Bis auf… halt warte! Das ist ja gar keine Freistellung, sondern nur eine Befreiung. Ich brauchte das Praktikum nicht mehr machen, aber ich kriegte die Creditpoints auch nicht. Macht das Sinn? Nein. Fakt war aber, dass ich doch 15 CP extra brauchte, und die konnte ich nicht bis September aus dem Ärmel ziehen. Also gab es auch keinen Grund mehr, meinen ganzen Sommer der Bachelorarbeit zu opfern und wurde erst mal richtig in den Urlaub gefahren.

Nach dem Sommer habe ich dann meine Bachelorarbeit geschrieben und im November abgegeben (und bestanden). Die Hürde war überwunden, blieben die 15CP. Bachelor-Fächer wollte ich keine mehr belegen – ich fühlte mich zu oft wie ne Oma auf nem Kindergeburtstag. Also ein Praktikum, ein bisschen Berufserfahrung sammeln. Und schon ging das Karussel los: Was will ich? Am liebsten schreiben bei ner Zeitschrift. Wo? Ich liebe Utrecht zum Wohnen, aber die holländische Medienlandschaft ist immer noch nicht so ganz meins. Also, Deutschland? Amerika? Doch Holland? Und welchen Master danach? Wo? Und ist nicht das, was ich jetzt wähle, entscheidend für meine berufliche Zukunft?
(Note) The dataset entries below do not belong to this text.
-- ==== Sys2Proof/Machine/Fabric.lean ====
section
/-! DEFINITION. Fabric units and their streams (R11 to R18), ignored writes (R19 to R21, R27) and register reads
(R22, R23, R25, R26). -/

namespace Sys2Proof.Machine

/-! ### Tags (R12) -/

/-- Fields of a fabric tag (R12). -/
def tagSrc (tag : DWord) : Nat := (tag.extractLsb' 60 4).toNat
def tagMask (tag : DWord) : Nat := (tag.extractLsb' 57 3).toNat
def tagClass (tag : DWord) : Nat := (tag.extractLsb' 54 3).toNat
def tagKind (tag : DWord) : Nat := (tag.extractLsb' 48 6).toNat
def tagGen (tag : DWord) : Nat := (tag.extractLsb' 32 16).toNat
def tagSeq (tag : DWord) : Nat := (tag.extractLsb' 0 32).toNat

/-- A tag from its fields (R12). -/
def mkTag (src mask cls kind gen seq : Nat) : DWord :=
  BitVec.ofNat 64 (src * 2 ^ 60 + mask * 2 ^ 57 + cls * 2 ^ 54 + kind * 2 ^ 48 + gen * 2 ^ 32 + seq)

/-- Unit kinds (R13). -/
def kindLaneOut : Nat := 0x01
def kindVotedOut : Nat := 0x02
def kindInImage : Nat := 0x03
def kindTgiSet : Nat := 0x04
def kindFieldEvent : Nat := 0x05
def kindQuill : Nat := 0x06
def kindQuillReply : Nat := 0x07
def kindStateXfer : Nat := 0x08
def kindCopybook : Nat := 0x09
def kindNetFrame : Nat := 0x0A
def kindMove : Nat := 0x0B
def kindCensus : Nat := 0x0C
def kindStatus : Nat := 0x0D
def kindTimeMark : Nat := 0x0E

/-- What LANE_MASK names (R13). -/
inductive MaskUse where
  /-- The sending lane; 0 for STATUS of a block that is no lane. -/
  | sender
  /-- The lanes that formed the majority. -/
  | majority
  /-- The receiving lane or lanes; 0 for FIELD_EVENT units to the queues. -/
  | receivers
  /-- The lanes that must check a command packet, or 0. -/
  | checkers
  /-- The replying lanes, or 0. -/
  | repliers
  /-- The source lane and the destination lane. -/
  | sourceAndDestination
  /-- The sending or the receiving lanes. -/
  | sendersOrReceivers
  /-- No lane: 0. -/
  | none
  deriving DecidableEq, Repr

/-- The unit kinds: traffic class, which for NET_FRAME is the frame's own, and what LANE_MASK names; none for a reserved
KIND (R13). -/
def unitKind (k : Nat) : Option (Option Nat × MaskUse) :=
  if k == kindLaneOut then some (some 7, .sender)
  else if k == kindVotedOut then some (some 7, .majority)
  else if k == kindInImage then some (some 7, .receivers)
  else if k == kindTgiSet then some (some 6, .receivers)
  else if k == kindFieldEvent then some (some 6, .receivers)
  else if k == kindQuill then some (some 4, .checkers)
  else if k == kindQuillReply then some (some 4, .repliers)
  else if k == kindStateXfer then some (some 3, .sourceAndDestination)
  else if k == kindCopybook then some (some 5, .sendersOrReceivers)
  else if k == kindNetFrame then some (none, .none)
  else if k == kindMove then some (some 1, .none)
  else if k == kindCensus then some (some 2, .sender)
  else if k == kindStatus then some (some 2, .sender)
  else if k == kindTimeMark then some (some 7, .none)
  else none

/-- A KIND that R13 defines. -/
def kindKnown (k : Nat) : Bool := (unitKind k).isSome

/-- The traffic class of a unit of a kind; `own` is the class of the frame of a NET_FRAME unit (R13). -/
def kindClass (k own : Nat) : Nat :=
  match unitKind k with
  | some (some c, _) => c
  | _ => own

/-- A payload that a unit can carry: 8 B to 256 B in multiples of 8 B (R11). -/
def payloadOk (p : List Byte) : Bool := decide (8 ≤ p.length) && decide (p.length ≤ 256) && p.length % 8 == 0

/-- The part of LANE_MASK that belongs to the stream's identity (R15): the receiver of TGI_SET and STATE_XFER, and
whether FIELD_EVENT units are for the queues. For STATE_XFER the mask names source and destination together. -/
def streamRecv (kind mask : Nat) : Nat :=
  if kind == kindTgiSet || kind == kindStateXfer then mask
  else if kind == kindFieldEvent then (if mask == 0 then 0 else 1)
  else 0

/-- One stream's key matches. -/
def streamIs (b : Block) (src kind recv : Nat) (x : Stream) : Bool :=
  x.block == b && x.src == src && x.kind == kind && x.recv == recv

/-- The stream as the block keeps it, or a stream of which nothing has been received. -/
def Fabric.stream (f : Fabric) (b : Block) (src kind recv : Nat) : Stream :=
  match f.streams.find? (streamIs b src kind recv) with
  | some x => x
  | none => ⟨b, src, kind, recv, none, [], false⟩

/-- The fabric with one stream replaced. -/
def Fabric.setStream (f : Fabric) (x : Stream) : Fabric :=
  { f with streams := f.streams.filter (fun y => !streamIs x.block x.src x.kind x.recv y) ++ [x] }

/-- The counters of a block. -/
def Fabric.count (f : Fabric) (b : Block) : FabricCount :=
  match f.counts.find? (·.block == b) with
  | some c => c
  | none => ⟨b, 0, 0, 0, 0⟩

/-- The fabric with the counters of a block replaced. -/
def Fabric.setCount (f : Fabric) (c : FabricCount) : Fabric :=
  { f with counts := f.counts.filter (·.block != c.block) ++ [c] }

/-- The three cases of R15 for a SEQ against the number expected next. -/
inductive SeqCase where
  | inOrder | gap | duplicate
  deriving DecidableEq, Repr

/-- The case of R15; the first unit of a stream is accepted at any SEQ (R16). -/
def seqCase (expected : Option Nat) (seq : Nat) : SeqCase :=
  match expected with
  | none => .inOrder
  | some e =>
    let d := (seq + 2 ^ 32 - e) % 2 ^ 32
    if d = 0 then .inOrder else if d < 2 ^ 31 then .gap else .duplicate

/-- The generations that a block processes: the current one, and the one before it (R18). -/
def genAccepted (current gen : Nat) : Bool := gen == current || (gen + 1) % 2 ^ 16 == current

/-- The lane that sends a unit with this LANE_MASK, when it names exactly one. -/
def maskLane : Nat → Option Lane
  | 1 => some .a
  | 2 => some .b
  | 4 => some .c
  | _ => none

/-- A census hash from the payload of a CENSUS unit (R59). -/
def censusOfPayload (l : Lane) (p : List Byte) : CensusHash :=
  { lane := l, task := byteAt p 0, slice := leAt p 2 2, exec := leAt p 4 4, stamp := leAt p 16 8,
    abandoned := natBit (byteAt p 1) 0, round := natBit (byteAt p 1) 1, hash := BitVec.ofNat 64 (leAt p 8 8) }

/-- Two census hashes of one lane for the same comparison (R60). -/
def censusSame (x y : CensusHash) : Bool :=
  x.lane == y.lane && x.task == y.task && x.slice == y.slice && x.exec == y.exec && x.stamp == y.stamp

/-- The round of a hash has ended: the next whole second has come (R57, R60). -/
def State.roundOver (s : State) (h : CensusHash) : Bool := h.round && decide (h.stamp + 1000000000 ≤ s.now)

/-- The commit before which a hash had to arrive is over: a later execution of its task has been committed (R60).
See log entry 75 (DEDUCED). -/
def State.censusLate (s : State) (h : CensusHash) : Bool :=
  match s.ductus.tasks.find? (·.task == h.task) with
  | some b => h.exec != b.execs % 2 ^ 32 && b.due.isNone
  | none => false

/-- The vote holds a census hash of a voting lane (R60); of any other lane it discards it (R53), and so it does with one
that arrives after the end of its round or after its task's next commit (R60). -/
def State.holdCensus (s : State) (h : CensusHash) : State :=
  if !s.isVoting h.lane || s.roundOver h || s.censusLate h then s else
  { s with vote := { s.vote with census := s.vote.census.filter (fun x => !censusSame h x) ++ [h] } }

/-- The vote holds a lane's LANE_OUT object for the task that its terminator names (R46, R47); an object of a lane that
does not vote is discarded (R53). -/
def State.holdOut (s : State) (o : OutObj) : State :=
  if !s.isVoting o.lane then s else
  { s with vote := { s.vote with
    outs := s.vote.outs.filter (fun x => !(x.lane == o.lane && x.task == o.task)) ++ [o] } }

/-! ### Sending (R13 to R15) -/

/-- The next SEQ of a stream at its sender (R15). -/
def Fabric.txNext (f : Fabric) (src kind recv : Nat) : Nat :=
  match f.tx.find? fun x => x.src == src && (x.kind == kind && x.recv == recv) with
  | some x => x.next
  | none => 0

/-- The sender's numbering of a stream goes on at `n` (R15). -/
def Fabric.setTx (f : Fabric) (src kind recv n : Nat) : Fabric :=
  { f with tx := f.tx.filter (fun x => !(x.src == src && (x.kind == kind && x.recv == recv))) ++ [⟨src, kind, recv, n % 2 ^ 32⟩] }

/-- Two units belong to one stream (R15). -/
def sameStream (x y : FabricUnit) : Bool :=
  tagSrc x.tag == tagSrc y.tag && tagKind x.tag == tagKind y.tag
    && streamRecv (tagKind x.tag) (tagMask x.tag) == streamRecv (tagKind y.tag) (tagMask y.tag)

/-- An arbiter takes unit `u` behind the units `us` that wait, given last first: ahead of units of a lower class,
never ahead of one of its own stream (R14). -/
def arbiterPut (u : FabricUnit) : List FabricUnit → List FabricUnit
  | [] => [u]
  | x :: us => if tagClass x.tag < tagClass u.tag && !sameStream x u then x :: arbiterPut u us else u :: x :: us

/-- The units that wait at an arbiter, in the order in which it serves them, once `us` have arrived in their order: the
class first, then the order of arrival (R14). -/
def arbitrate (waiting us : List FabricUnit) : List FabricUnit :=
  (us.foldl (fun w u => arbiterPut u w) waiting.reverse).reverse

/-- A sender puts units of one stream onto the fabric with consecutive numbers and the current generation (R12, R15, R18),
and the arbiters serve them with the other units of this instant (R14). See log entry 71 (DESIGN CHOICE). -/
def State.sendUnits (s : State) (dest : List Block) (src kind mask own : Nat) (payloads : List (List Byte)) : State :=
  let f := s.fabric
  let recv := streamRecv kind mask
  let n := f.txNext src kind recv
  let us := payloads.zipIdx.map fun x =>
    (⟨dest, mkTag src mask (kindClass kind own) kind f.gen ((n + x.2) % 2 ^ 32), x.1⟩ : FabricUnit)
  let waiting := if f.servedAt == s.now then f.served else []
  let f := f.setTx src kind recv (n + payloads.length)
  { s with fabric := { f with served := arbitrate waiting us, servedAt := s.now } }

/-- The receiving block of a lane. -/
def laneBlock : Lane → Block
  | .a => .laneA
  | .b => .laneB
  | .c => .laneC

/-- The lane that a block receives for. -/
def blockLane : Block → Option Lane
  | .laneA => some .a
  | .laneB => some .b
  | .laneC => some .c
  | _ => none

/-- The block keeps `bytes` as the last object of a stream. See log entry 7 (DESIGN CHOICE). -/
def Fabric.keep (f : Fabric) (d : Delivered) : Fabric :=
  { f with delivered := f.delivered.filter (fun x => !(x.block == d.block && x.kind == d.kind && x.recv == d.recv)) ++ [d] }

/-- The generation advances by 1, by no more than 1 at one instant (R17). -/
def State.advanceGen (s : State) : State :=
  if s.fabric.genAt == some s.now then s
  else { s with fabric := { s.fabric with gen := (s.fabric.gen + 1) % 2 ^ 16, genAt := some s.now } }

/-! ### Ignored writes (R21) -/

/-- The register at BAR0 offset `off` has at least one field of the classes of R19. -/
def writable (off : Nat) : Bool := writableRows.any (regRowHas · off)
Fragen über Fragen.

Nach vielen schlaflosen Nächten, wochenlang Bewerbungen schreiben (und so tun als ob) und tatsächlich ganzen 3,5 verschickten Bewerbungen war das Resultat: ich hatte einen Praktikumsplatz bei der Neon in München – aber erst ab 1.8.2012. Dadurch kann ich zwar erst später mit dem Master anfangen – das ist mir aber zur Zeit ganz recht, da ich den ursprünglichen Master doch nicht mehr machen will. Ich plane im Februar 2013 einen anzufangen – wodurch die Auswahl recht beschränkt ist. Zum Glück! Zu viel Wahl ist halt unnötig anstrengend.

Die Moral der Geschicht’? Macht euch Sorgen nicht. ;)

Das hier mag eine spannende Zeit sein, und Entscheidungen treffen kann oft anstrengend sein. Aber ich wünsch’ euch allen da draußen, die ihr auch grad vor wichtigen (Studien-)Entscheidungen steht, dass ihr den Prozess genießen könnt. Ich stehe heute ganz woanders als ich vor 5 Jahren jemals geträumt hätte, aber ich bin sehr glücklich wo ich gerade bin. Und wer weiß, was noch kommt. Enjoy the ride – denn eine Karussellfahrt ist ja eigentlich was schönes.